● **What is expected**:
Can you restate the records below word for word?

● **Data for processing**:
----
/-- GET_PS and GET_PTYN return the view of the published copy of their buffer, 8 code points through CHARMAP, 8 error
counts, length 8, and change nothing. -/
def Obligations.NameAccessorsViewThePublishedCopy : Prop :=
  (decode (.command 15#5 []) = .ok .getPs ∧ decode (.command 17#5 []) = .ok .getPtyn) ∧
  ∀ s : State, s.life = .live →
    ∃ v w, exec .getPs s = .next (resultOnly s (.text v)) ∧ IsViewOf 8 s.ps v ∧
      exec .getPtyn s = .next (resultOnly s (.text w)) ∧ IsViewOf 8 s.ptyn w

/-- GET_RT returns the view of the buffer its flag names, 64 positions whatever the effective length and the active
buffer; a flag that is not 0 or 1 is rejected (R339; decisions D11 and D24). -/
def Obligations.GetRtViewsTheNamedBuffer : Prop :=
  ∀ (flag : Nat) (s : State), s.life = .live →
    ((flag = 0 ∨ flag = 1) →
      ∃ v, exec (.getRt flag) s = .next (resultOnly s (.text v)) ∧ IsViewOf 64 (s.buf (.rt (flag == 1))) v) ∧
    (1 < flag → exec (.getRt flag) s = .next (rejected s))

/-- GET_CT returns absent, or the stored fields with the offset in minutes, and changes nothing. -/
def Obligations.GetCtReportsMinutes : Prop :=
  decode (.command 18#5 []) = .ok .getCt ∧
  ∀ s : State, s.life = .live →
    (s.ct = none → exec .getCt s = .next (resultOnly s (.clock none))) ∧
    (∀ c, s.ct = some c → ∃ r, exec .getCt s = .next (resultOnly s (.clock (some r))) ∧
      r.year = c.year ∧ r.month = c.month ∧ r.day = c.day ∧ r.hour = c.hour ∧ r.minute = c.minute ∧
      r.offsetMinutes = 30 * c.offsetHh ∧
      (c.valid = true → -930 ≤ r.offsetMinutes ∧ r.offsetMinutes ≤ 930 ∧ r.offsetMinutes % 30 = 0))

/-! ### Whole-machine rules -/

/-- Which groups write which registers, over every instruction that carries a group, and that no other instruction but
CREATE and CLEAR writes a decoded value or a buffer (10_state R22 to R31 and R40 to R42; the group of the ECC is
decision D16, that 0B writes TA and MS decision D15). -/
def Obligations.RegistersAreWrittenOnlyByTheirGroups : Prop :=
  ∀ (i : Instr) (s t : State), exec i s = .next t →
    (∀ g, groupOf i = some g →
      ((opcode g).toNat ≠ 0 → t.afset = s.afset) ∧
      ((opcode g).toNat ≠ 0 → (opcode g).toNat ≠ 1 → t.ta = s.ta ∧ t.ms = s.ms ∧ t.ps = s.ps) ∧
      (¬ ((opcode g).toNat = 2 ∧ (blockC g).extractLsb' 12 3 = 0#3) → t.ecc = s.ecc ∧ t.country = s.country) ∧
      ((opcode g).toNat ≠ 4 → (opcode g).toNat ≠ 5 → t.rtActive = s.rtActive ∧ t.rt0 = s.rt0 ∧ t.rt1 = s.rt1) ∧
      ((opcode g).toNat ≠ 8 → t.ct = s.ct) ∧ ((opcode g).toNat ≠ 20 → t.ptyn = s.ptyn)) ∧
    (groupOf i = none → i ≠ .create → i ≠ .clear →
      t = { s with thr := t.thr, prog := t.prog, listen := t.listen, life := t.life, out := t.out })

/-- Only SET_CORRECTION, SET_PROGRESSIVE, SET_LISTENER, DESTROY and CREATE write the control registers, each its own
(R34 to R37, R402). -/
def Obligations.ControlRegistersAreWrittenOnlyByTheirCommand : Prop :=
  ∀ (i : Instr) (s t : State), exec i s = .next t → i ≠ .create →
    ((∀ kind axis level, i ≠ .setCorrection kind axis level) → t.thr = s.thr) ∧
    ((∀ kind enabled, i ≠ .setProgressive kind enabled) → t.prog = s.prog) ∧
    ((∀ k enabled, i ≠ .setListener k enabled) → t.listen = s.listen) ∧
    (i ≠ .destroy → t.life = s.life)

/-- An event is in a command's list only if its listener was enabled, and only a decode has events (R14, R15, R372). -/
def Obligations.EventsNeedTheirListenerAndADecode : Prop :=
  ∀ (i : Instr) (s t : State), exec i s = .next t →
    (∀ e ∈ t.out.events, s.listen.get e.kind = true) ∧ (groupOf i = none → t.out.events = [])

/-- The events of a decode come in the order of decoding, each at most as often as its place (R373; the order is
decision D19): their kinds are a subsequence of the group code's list. -/
def Obligations.EventsComeInDecodingOrder : Prop :=
  ∀ (g : Group) (lv : Levels) (s t : State), exec (.decodeRaw g lv) s = .next t →
    (t.out.events.map Event.kind).Sublist (eventOrder (opcode g).toNat)

/-- What a command does to the state does not depend on the listeners: from a state with other listeners it answers
too, and the two next states differ in nothing but listeners and result (R372). -/
def Obligations.ListenersNeverChangeTheState : Prop :=
  ∀ (i : Instr) (s t : State) (l : Listeners) (r : Result), exec i s = .next t →
    ∃ t', exec i { s with listen := l, out := r } = .next t' ∧ { t' with listen := t.listen, out := t.out } = t

/-- The block error levels reach the text buffers and the toggle only: decodes of one group with different levels leave
the same PI, TP, PTY, TA, MS, ECC, COUNTRY, AFSET and CT, and the level of block A has no effect at all (R149; decision
D4). -/
def Obligations.LevelsReachTextOnly : Prop :=
  ∀ (g : Group) (lv lv' : Levels) (s : State), s.life = .live →
    ∃ t t', exec (.decodeRaw g lv) s = .next t ∧ exec (.decodeRaw g lv') s = .next t' ∧
      t'.pi = t.pi ∧ t'.tp = t.tp ∧ t'.pty = t.pty ∧ t'.ta = t.ta ∧ t'.ms = t.ms ∧ t'.ecc = t.ecc ∧
      t'.country = t.country ∧ t'.afset = t.afset ∧ t'.ct = t.ct ∧
      exec (.decodeRaw g { lv with a := lv'.a }) s = .next t

/-- A rejected command leaves the state exactly as it was, but for its own result, and only DECODE_HEX, the setters and
GET_RT can be rejected (R361, R362, R367; that SET_LISTENER and GET_RT can is decision D24). -/
def Obligations.RejectedCommandsChangeNothing : Prop :=
  ∀ (i : Instr) (s t : State), exec i s = .next t → t.out.ok = false →
    t = rejected s ∧
    ((∃ chars, i = .decodeHex chars) ∨ (∃ kind axis level, i = .setCorrection kind axis level) ∨
      (∃ kind enabled, i = .setProgressive kind enabled) ∨ (∃ k enabled, i = .setListener k enabled) ∨
      (∃ flag, i = .getRt flag))
end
----
● **Completed task**:
/-- GET_PS and GET_PTYN return the view of the published copy of their buffer, 8 code points through CHARMAP, 8 error
counts, length 8, and change nothing. -/
def Obligations.NameAccessorsViewThePublishedCopy : Prop :=
  (decode (.command 15#5 []) = .ok .getPs ∧ decode (.command 17#5 []) = .ok .getPtyn) ∧
  ∀ s : State, s.life = .live →
    ∃ v w, exec .getPs s = .next (resultOnly s (.text v)) ∧ IsViewOf 8 s.ps v ∧
      exec .getPtyn s = .next (resultOnly s (.text w)) ∧ IsViewOf 8 s.ptyn w

/-- GET_RT returns the view of the buffer its flag names, 64 positions whatever the effective length and the active
buffer; a flag that is not 0 or 1 is rejected (R339; decisions D11 and D24). -/
def Obligations.GetRtViewsTheNamedBuffer : Prop :=
  ∀ (flag : Nat) (s : State), s.life = .live →
    ((flag = 0 ∨ flag = 1) →
      ∃ v, exec (.getRt flag) s = .next (resultOnly s (.text v)) ∧ IsViewOf 64 (s.buf (.rt (flag == 1))) v) ∧
    (1 < flag → exec (.getRt flag) s = .next (rejected s))

/-- GET_CT returns absent, or the stored fields with the offset in minutes, and changes nothing. -/
def Obligations.GetCtReportsMinutes : Prop :=
  decode (.command 18#5 []) = .ok .getCt ∧
  ∀ s : State, s.life = .live →
    (s.ct = none → exec .getCt s = .next (resultOnly s (.clock none))) ∧
    (∀ c, s.ct = some c → ∃ r, exec .getCt s = .next (resultOnly s (.clock (some r))) ∧
      r.year = c.year ∧ r.month = c.month ∧ r.day = c.day ∧ r.hour = c.hour ∧ r.minute = c.minute ∧
      r.offsetMinutes = 30 * c.offsetHh ∧
      (c.valid = true → -930 ≤ r.offsetMinutes ∧ r.offsetMinutes ≤ 930 ∧ r.offsetMinutes % 30 = 0))

/-! ### Whole-machine rules -/

/-- Which groups write which registers, over every instruction that carries a group, and that no other instruction but
CREATE and CLEAR writes a decoded value or a buffer (10_state R22 to R31 and R40 to R42; the group of the ECC is
decision D16, that 0B writes TA and MS decision D15). -/
def Obligations.RegistersAreWrittenOnlyByTheirGroups : Prop :=
  ∀ (i : Instr) (s t : State), exec i s = .next t →
    (∀ g, groupOf i = some g →
      ((opcode g).toNat ≠ 0 → t.afset = s.afset) ∧
      ((opcode g).toNat ≠ 0 → (opcode g).toNat ≠ 1 → t.ta = s.ta ∧ t.ms = s.ms ∧ t.ps = s.ps) ∧
      (¬ ((opcode g).toNat = 2 ∧ (blockC g).extractLsb' 12 3 = 0#3) → t.ecc = s.ecc ∧ t.country = s.country) ∧
      ((opcode g).toNat ≠ 4 → (opcode g).toNat ≠ 5 → t.rtActive = s.rtActive ∧ t.rt0 = s.rt0 ∧ t.rt1 = s.rt1) ∧
      ((opcode g).toNat ≠ 8 → t.ct = s.ct) ∧ ((opcode g).toNat ≠ 20 → t.ptyn = s.ptyn)) ∧
    (groupOf i = none → i ≠ .create → i ≠ .clear →
      t = { s with thr := t.thr, prog := t.prog, listen := t.listen, life := t.life, out := t.out })

/-- Only SET_CORRECTION, SET_PROGRESSIVE, SET_LISTENER, DESTROY and CREATE write the control registers, each its own
(R34 to R37, R402). -/
def Obligations.ControlRegistersAreWrittenOnlyByTheirCommand : Prop :=
  ∀ (i : Instr) (s t : State), exec i s = .next t → i ≠ .create →
    ((∀ kind axis level, i ≠ .setCorrection kind axis level) → t.thr = s.thr) ∧
    ((∀ kind enabled, i ≠ .setProgressive kind enabled) → t.prog = s.prog) ∧
    ((∀ k enabled, i ≠ .setListener k enabled) → t.listen = s.listen) ∧
    (i ≠ .destroy → t.life = s.life)

/-- An event is in a command's list only if its listener was enabled, and only a decode has events (R14, R15, R372). -/
def Obligations.EventsNeedTheirListenerAndADecode : Prop :=
  ∀ (i : Instr) (s t : State), exec i s = .next t →
    (∀ e ∈ t.out.events, s.listen.get e.kind = true) ∧ (groupOf i = none → t.out.events = [])

/-- The events of a decode come in the order of decoding, each at most as often as its place (R373; the order is
decision D19): their kinds are a subsequence of the group code's list. -/
def Obligations.EventsComeInDecodingOrder : Prop :=
  ∀ (g : Group) (lv : Levels) (s t : State), exec (.decodeRaw g lv) s = .next t →
    (t.out.events.map Event.kind).Sublist (eventOrder (opcode g).toNat)

/-- What a command does to the state does not depend on the listeners: from a state with other listeners it answers
too, and the two next states differ in nothing but listeners and result (R372). -/
def Obligations.ListenersNeverChangeTheState : Prop :=
  ∀ (i : Instr) (s t : State) (l : Listeners) (r : Result), exec i s = .next t →
    ∃ t', exec i { s with listen := l, out := r } = .next t' ∧ { t' with listen := t.listen, out := t.out } = t

/-- The block error levels reach the text buffers and the toggle only: decodes of one group with different levels leave
the same PI, TP, PTY, TA, MS, ECC, COUNTRY, AFSET and CT, and the level of block A has no effect at all (R149; decision
D4). -/
def Obligations.LevelsReachTextOnly : Prop :=
  ∀ (g : Group) (lv lv' : Levels) (s : State), s.life = .live →
    ∃ t t', exec (.decodeRaw g lv) s = .next t ∧ exec (.decodeRaw g lv') s = .next t' ∧
      t'.pi = t.pi ∧ t'.tp = t.tp ∧ t'.pty = t.pty ∧ t'.ta = t.ta ∧ t'.ms = t.ms ∧ t'.ecc = t.ecc ∧
      t'.country = t.country ∧ t'.afset = t.afset ∧ t'.ct = t.ct ∧
      exec (.decodeRaw g { lv with a := lv'.a }) s = .next t

/-- A rejected command leaves the state exactly as it was, but for its own result, and only DECODE_HEX, the setters and
GET_RT can be rejected (R361, R362, R367; that SET_LISTENER and GET_RT can is decision D24). -/
def Obligations.RejectedCommandsChangeNothing : Prop :=
  ∀ (i : Instr) (s t : State), exec i s = .next t → t.out.ok = false →
    t = rejected s ∧
    ((∃ chars, i = .decodeHex chars) ∨ (∃ kind axis level, i = .setCorrection kind axis level) ∨
      (∃ kind enabled, i = .setProgressive kind enabled) ∨ (∃ k enabled, i = .setListener k enabled) ∨
      (∃ flag, i = .getRt flag))
end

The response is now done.